[Saved data entries]
-- ==== Sys2Proof/Tests/Slice0.lean ====
section
/-! SUPPORT. The model's own tests. Expected values are those of spec/95_test_vectors.md (S, E, K, V, A, M, X and P numbers)
or are read off the encodings of spec/30_encoding.md. The second half shows, for each statement with hypotheses, concrete
values that meet them together. -/

namespace Sys2Proof.Tests

open Sys2Proof.Machine

/-! ## Helpers -/

/-- The reset machine with agent `a` to move. -/
def machine (a : Agent) : State := { State.reset with agent := a }

/-- The reset machine with one input presented. -/
def presented (c : Input) : State := { State.reset with pending := [c] }

/-- A receiver whose first entries are `bs` and the rest zero. -/
def receiver (cnt : BitVec 4) (bs : List Byte) : RxState :=
  { cnt := cnt, buf := Vector.ofFn (fun i : Fin 11 => bs.getD i.val 0) }

/-- The reset machine with that receiver. -/
def collecting (cnt : BitVec 4) (bs : List Byte) : State := { State.reset with rx := receiver cnt bs }

/-- The wire bytes of S3. -/
def s3Wire : List Byte := [0xDC, 0x4A, 0x01, 0x11, 0x51, 0x2C, 0x78, 0x4D, 0x2F, 0x1B, 0x6F]

/-- The payload of S3. -/
def s3Payload : List Byte := [0x01, 0x23, 0x45, 0x67, 0x89, 0xAB, 0xCD, 0xEF]

/-- S1's operands. -/
def s1Operands : FrameOperands := ⟨.executeRequest, 237, 1, [0x43], 0⟩

/-- K4's operands, with A2's pad bits. -/
def a2Operands : FrameOperands := ⟨.writeRequest, 1, 2, [0xFF, 0xFF], 0x3F⟩

/-- A5's operands: a ReadRequest whose unused bit is 1. -/
def a5Operands : FrameOperands := ⟨.readRequest, 73, 4, [], 1⟩

/-! ## Well-formedness: each check refuses the term that breaks it -/

theorem test_wf_accepts_frame : (Instr.writeRequest 37 8 s3Payload).wf = true := by decide

theorem test_wf_accepts_read_request : (Instr.readRequest 73 4 []).wf = true := by decide

theorem test_wf_refuses_count_zero : (Instr.readRequest 5 0 []).wf = false := by decide

theorem test_wf_refuses_count_nine : (Instr.writeRequest 5 9 [0, 0, 0, 0, 0, 0, 0, 0, 0]).wf = false := by decide

theorem test_wf_refuses_short_payload : (Instr.readResponse 5 2 [0x11]).wf = false := by decide

theorem test_wf_refuses_long_payload : (Instr.executeRequest 5 2 [0x11, 0x22, 0x33]).wf = false := by decide

theorem test_wf_refuses_read_request_payload : (Instr.readRequest 5 3 [0x01, 0x02, 0x03]).wf = false := by decide

/-! ## Words written out bit by bit -/

/-- S1, the executeRequest kind row: `1 11 000 11`, `0 101101 0`, `0 1000011`. -/
theorem test_decode_execute_request :
    decodeAs .kind [0b11100011, 0b01011010, 0b01000011] = .ok (.executeRequest 237 1 [0x43], []) := by decide

/-- A9, the readRequest kind row: `1 01 011 01`, `0 001001 0`. -/
theorem test_decode_read_request : decodeAs .kind [0b10101101, 0b00010010] = .ok (.readRequest 73 4 [], []) := by decide

/-- E1, the readResponse kind row. -/
theorem test_decode_read_response :
    decodeAs .kind [0b10000000, 0b01010101, 0b00000001] = .ok (.readResponse 42 1 [0x81], []) := by decide

/-- S3, the writeRequest kind row, and the same bytes as a pattern row. -/
theorem test_decode_write_request : decodeAs .kind s3Wire = .ok (.writeRequest 37 8 s3Payload, []) ∧
    decodeAs .pattern s3Wire = .ok (.writeRequestDc8 37 0x01 0x23 0x45 0x67 0x89 0xAB 0xCD 0xEF, []) := by decide

/-- E1 to E4: ReadResponse.dc1 to dc4. -/
theorem test_decode_read_response_low :
    decodeAs .pattern [0x80, 0x55, 0x01] = .ok (.readResponseDc1 42 0x81, []) ∧
    decodeAs .pattern [0x84, 0x55, 0x01, 0x3F, 0x00] = .ok (.readResponseDc2 42 0x81 0x7E 0, []) ∧
    decodeAs .pattern [0x88, 0x55, 0x01, 0x3F, 0x30, 0x60] = .ok (.readResponseDc3 42 0x81 0x7E 0xC3 0, []) ∧
    decodeAs .pattern [0x8C, 0x55, 0x01, 0x3F, 0x30, 0x67, 0x40] = .ok (.readResponseDc4 42 0x81 0x7E 0xC3 0x3C 0, []) := by
  decide

/-- E5 to E8: ReadResponse.dc5 to dc8. -/
theorem test_decode_read_response_high :
    decodeAs .pattern [0x90, 0x55, 0x01, 0x3F, 0x30, 0x67, 0x4A, 0x28] =
      .ok (.readResponseDc5 42 0x81 0x7E 0xC3 0x3C 0xA5 0, []) ∧
    decodeAs .pattern [0x94, 0x55, 0x01, 0x3F, 0x30, 0x67, 0x4A, 0x2A, 0x68] =
      .ok (.readResponseDc6 42 0x81 0x7E 0xC3 0x3C 0xA5 0x5A 0, []) ∧
    decodeAs .pattern [0x98, 0x55, 0x01, 0x3F, 0x30, 0x67, 0x4A, 0x2A, 0x6B, 0x60] =
      .ok (.readResponseDc7 42 0x81 0x7E 0xC3 0x3C 0xA5 0x5A 0xF0 0, []) ∧
    decodeAs .pattern [0x9C, 0x55, 0x01, 0x3F, 0x30, 0x67, 0x4A, 0x2A, 0x6B, 0x60, 0x0F] =
      .ok (.readResponseDc8 42 0x81 0x7E 0xC3 0x3C 0xA5 0x5A 0xF0 0x0F, []) := by
  decide

/-- E25 to E32: ReadRequest.dc1 to dc8; A5 for the unused bit. -/
theorem test_decode_read_request_rows :
    decodeAs .pattern [0xA1, 0x12] = .ok (.readRequestDc1 73 0, []) ∧
    decodeAs .pattern [0xA5, 0x12] = .ok (.readRequestDc2 73 0, []) ∧
    decodeAs .pattern [0xA9, 0x12] = .ok (.readRequestDc3 73 0, []) ∧
    decodeAs .pattern [0xAD, 0x13] = .ok (.readRequestDc4 73 1, []) ∧
    decodeAs .pattern [0xB1, 0x12] = .ok (.readRequestDc5 73 0, []) ∧
    decodeAs .pattern [0xB5, 0x12] = .ok (.readRequestDc6 73 0, []) ∧
    decodeAs .pattern [0xB9, 0x12] = .ok (.readRequestDc7 73 0, []) ∧
    decodeAs .pattern [0xBD, 0x12] = .ok (.readRequestDc8 73 0, []) := by decide

/-- E9, A2, K5 and K6: WriteRequest.dc1 to dc4, with the pad bits of A2. -/
theorem test_decode_write_request_low :
    decodeAs .pattern [0xC2, 0x2B, 0x01] = .ok (.writeRequestDc1 149 0x81, []) ∧
    decodeAs .pattern [0xC4, 0x03, 0x7F, 0x7F, 0x7F] = .ok (.writeRequestDc2 1 0xFF 0xFF 0x3F, []) ∧
    decodeAs .pattern [0xC8, 0x03, 0x7F, 0x7F, 0x7F, 0x60] = .ok (.writeRequestDc3 1 0xFF 0xFF 0xFF 0, []) ∧
    decodeAs .pattern [0xCC, 0x03, 0x7F, 0x7F, 0x7F, 0x7F, 0x70] = .ok (.writeRequestDc4 1 0xFF 0xFF 0xFF 0xFF 0, []) := by
  decide

/-- K7, K8 and A4: WriteRequest.dc5 to dc7, with the pad bit of A4. -/
theorem test_decode_write_request_high :
    decodeAs .pattern [0xD0, 0x03, 0x7F, 0x7F, 0x7F, 0x7F, 0x7F, 0x78] =
      .ok (.writeRequestDc5 1 0xFF 0xFF 0xFF 0xFF 0xFF 0, []) ∧
    decodeAs .pattern [0xD4, 0x03, 0x7F, 0x7F, 0x7F, 0x7F, 0x7F, 0x7F, 0x7C] =
      .ok (.writeRequestDc6 1 0xFF 0xFF 0xFF 0xFF 0xFF 0xFF 0, []) ∧
    decodeAs .pattern [0xD8, 0x02, 0, 0, 0, 0, 0, 0, 0, 0x01] = .ok (.writeRequestDc7 1 0 0 0 0 0 0 0 1, []) := by
  decide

= WHAT NEEDS TO BE DONE =
Taking the entries above, write out exactly each line from the one holding "decodeAs .pattern [0x88, 0x55, 0x01, 0x3F, 0x30, 0x60]" to the one holding "0x4A, 0x2A, 0x68]", both included, and stop there.

= RESPONSE BELOW =
    decodeAs .pattern [0x88, 0x55, 0x01, 0x3F, 0x30, 0x60] = .ok (.readResponseDc3 42 0x81 0x7E 0xC3 0, []) ∧
    decodeAs .pattern [0x8C, 0x55, 0x01, 0x3F, 0x30, 0x67, 0x40] = .ok (.readResponseDc4 42 0x81 0x7E 0xC3 0x3C 0, []) := by
  decide

/-- E5 to E8: ReadResponse.dc5 to dc8. -/
theorem test_decode_read_response_high :
    decodeAs .pattern [0x90, 0x55, 0x01, 0x3F, 0x30, 0x67, 0x4A, 0x28] =
      .ok (.readResponseDc5 42 0x81 0x7E 0xC3 0x3C 0xA5 0, []) ∧
    decodeAs .pattern [0x94, 0x55, 0x01, 0x3F, 0x30, 0x67, 0x4A, 0x2A, 0x68] =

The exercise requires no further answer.